Posted by Jimmy Kelley on February 13th, 2013

Jimmy Kelley is a columnist for the ACC microsite. Follow him on Twitter @DevilsInDurham

When rivalry week rolls around each February the attention shifts toward the major games: Duke vs. North Carolina, Michigan vs. Michigan State, Kentucky vs. Florida, Syracuse vs. UConn, and other games of that ilk. However, some of the other games on ESPN’s slate are worthy of attention and one such game is Wednesday’s match-up between #3 Miami and Florida State. Long the football-playing athletic younger brother of Florida State’s disciplined teams, Miami has flipped the script this season with its play and crushed the Seminoles in Coral Gables, 71-47, earlier this season. But it is rivalry week and at this time of year records mean less than they otherwise would, so Miami could be in for a fight in Tallahassee tonight.

Michael Snaer, Florida State

Michael Snaer scored just four points when Miami crushed Florida State, 71-47, back on Jan. 27. (C.W. Griffin, MCT)

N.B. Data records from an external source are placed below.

-- ==== Sys2Proof/WellFormed.lean ====
section
/-! DEFINITION. Which commands are well formed: every operand of a host command fits the bytes that carry it (R192,
R196), and every operand of an event names something the part has. Well-formed is not the same as accepted: the value
tests of the owning rules are in Machine/Operands.lean. `exec` gives every term a meaning, well formed or not. -/

namespace Sys2Proof

/-- An unsigned number that `k` bytes carry (R192). -/
def fitsBytes (k n : Nat) : Bool := decide (n < 256 ^ k)

/-- A number that 4 bytes carry in two's complement (R192). -/
def fitsSigned4 (x : Int) : Bool := decide (-2147483648 ≤ x) && decide (x < 2147483648)

/-- A grid position that 12 bytes carry (R196). -/
def Grid.fits (g : Grid) : Bool := fitsSigned4 g.e && fitsSigned4 g.n && fitsSigned4 g.h

/-- A condition on an operand that may be missing. -/
def allOf {α : Type} (f : α → Bool) (o : Option α) : Bool :=
  match o with
  | some a => f a
  | none => true

/-- CONFIGURE's operands fit their bytes (R196). -/
def ConfigureArgs.fits (a : ConfigureArgs) : Bool :=
  fitsBytes 1 a.station && fitsBytes 1 a.group && fitsBytes 1 a.listenOnly && fitsBytes 4 a.hzOffset &&
    fitsBytes 4 a.vtOffset

/-- SET_STATION's operands fit their bytes (R196). -/
def StationArgs.fits (a : StationArgs) : Bool :=
  fitsSigned4 a.es && fitsSigned4 a.ns && fitsSigned4 a.hs && fitsBytes 2 a.hi && fitsBytes 4 a.o

/-- LOAD_TARGET's operands fit their bytes (R196). -/
def LoadArgs.fits (a : LoadArgs) : Bool :=
  fitsBytes 1 a.prism && fitsBytes 1 a.cls && fitsBytes 1 a.blink && allOf Grid.fits a.nominal &&
    fitsBytes 4 a.interval && fitsBytes 2 a.dwell

/-- EDIT_TARGET's operands fit their bytes (R196). -/
def EditArgs.fits (a : EditArgs) : Bool :=
  fitsBytes 1 a.prism && fitsBytes 4 a.interval && fitsBytes 2 a.dwell && allOf Grid.fits a.nominal

/-- SET_SECTOR's operands fit their bytes (R196). -/
def SectorArgs.fits (a : SectorArgs) : Bool :=
  fitsBytes 1 a.first && fitsBytes 1 a.last && fitsBytes 1 a.mode && fitsBytes 3 a.vmin && fitsBytes 3 a.vmax

/-- READ_SECTOR's operands fit their bytes (R196). -/
def SectorRange.fits (a : SectorRange) : Bool := fitsBytes 1 a.first && fitsBytes 1 a.last

/-- RANGE's operands fit their bytes (R196). -/
def RangeArgs.fits (a : RangeArgs) : Bool := fitsBytes 2 a.seq && fitsBytes 3 a.distance

/-- A pulse ends no earlier than it starts, and its offsets lie within the half-field (R133, R137). -/
def Pulse.wellFormed (p : Pulse) : Bool :=
  decide (p.start ≤ p.stop) && decide (p.dx.natAbs ≤ 8000) && decide (p.dy.natAbs ≤ 8000)

/-- A slot of the Target Table (R18). -/
def slotExists (slot : Nat) : Bool := decide (slot < 32)

/-- An entry of the peer table (R159). -/
def entryExists (entry : Nat) : Bool := decide (entry < 8)

/-- The command is well formed. -/
def Instr.wellFormed (i : Instr) : Bool :=
  match i with
  | .powerOnReset _ => true
  | .configure args => allOf ConfigureArgs.fits args
  | .setStation args => allOf StationArgs.fits args
  | .loadTarget args => allOf LoadArgs.fits args
  | .editTarget args => allOf EditArgs.fits args
  | .retireTarget prism => allOf (fitsBytes 1) prism
  | .readTarget slot => allOf (fitsBytes 1) slot
  | .setSector args => allOf SectorArgs.fits args
  | .readSector args => allOf SectorRange.fits args
  | .run _ => true
  | .pause _ => true
  | .aimNow prism => allOf (fitsBytes 1) prism
  | .range args => allOf RangeArgs.fits args
  | .takeObservation _ => true
  | .readStatus _ => true
  | .readPeers _ => true
  | .ackEvents _ => true
  | .clearFault axis => allOf (fitsBytes 1) axis
  | .siteHold _ => true
  | .reset _ => true
  | .unknownCommand _ => true
  | .responseRead _ => true
  | .dueTimeExpiry slot => slotExists slot
  | .deferUntilExpiry slot => slotExists slot
  | .arrived _ _ => true
  | .fineArrival _ _ => true
  | .windowEnd _ _ => true
  | .trackSample => true
  | .trackDwellExpiry => true
  | .rangingWaitExpiry => true
  | .blockDecay => true
  | .abandonDeadlineExpiry => true
  | .settleEnd _ _ => true
  | .indexEdge _ _ _ _ => true
  | .vtSeekReversal _ => true
  | .seekTravelExhausted _ _ => true
  | .progressIntervalEnd _ _ => true
  | .bridgeFaultInput _ _ => true
  | .vtLimitCrossing _ => true
  | .hzSectorCrossing _ => true
  | .returnPulse pulse => pulse.wellFormed
  | .identityCode code _ => decide (code ≤ 63)
  | .receiveCharacter _ => true
  | .frameEnd => true
  | .breakBegin => true
  | .breakEnd => true
  | .accessGapExpiry => true
  | .echoCharacter _ => true
  | .echoTimeout => true
  | .breakRelease => true
  | .peerRecordExpiry entry => entryExists entry
  | .intentExpiry entry => entryExists entry
  | .presenceDeadline => true
  | .holdInRising => true
  | .holdInFalling => true
  | .repeatDeadlineExpiry => true
  | .holdDeadlineExpiry => true
  | .startBit => true

end Sys2Proof
end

Florida State may lack the same toughness and leadership that sparked them to last year’s ACC Tournament championship but they return enough players with pride that they aren’t keen on allowing a repeat of this season’s first game or last season’s game in Tallahassee — a 16-point Miami win — come to pass. “Why not?” FSU guard Ian Miller told the Orlando Sentinel when asked if the Seminoles could win. “Why not go out and do something special?” That sentiment, if felt throughout the team, could be enough to push the Seminoles over the top tonight. But if they are going to score the upset they will need players like Miller and star guard Michael Snaer to come through with a pair of seas0n-best performances.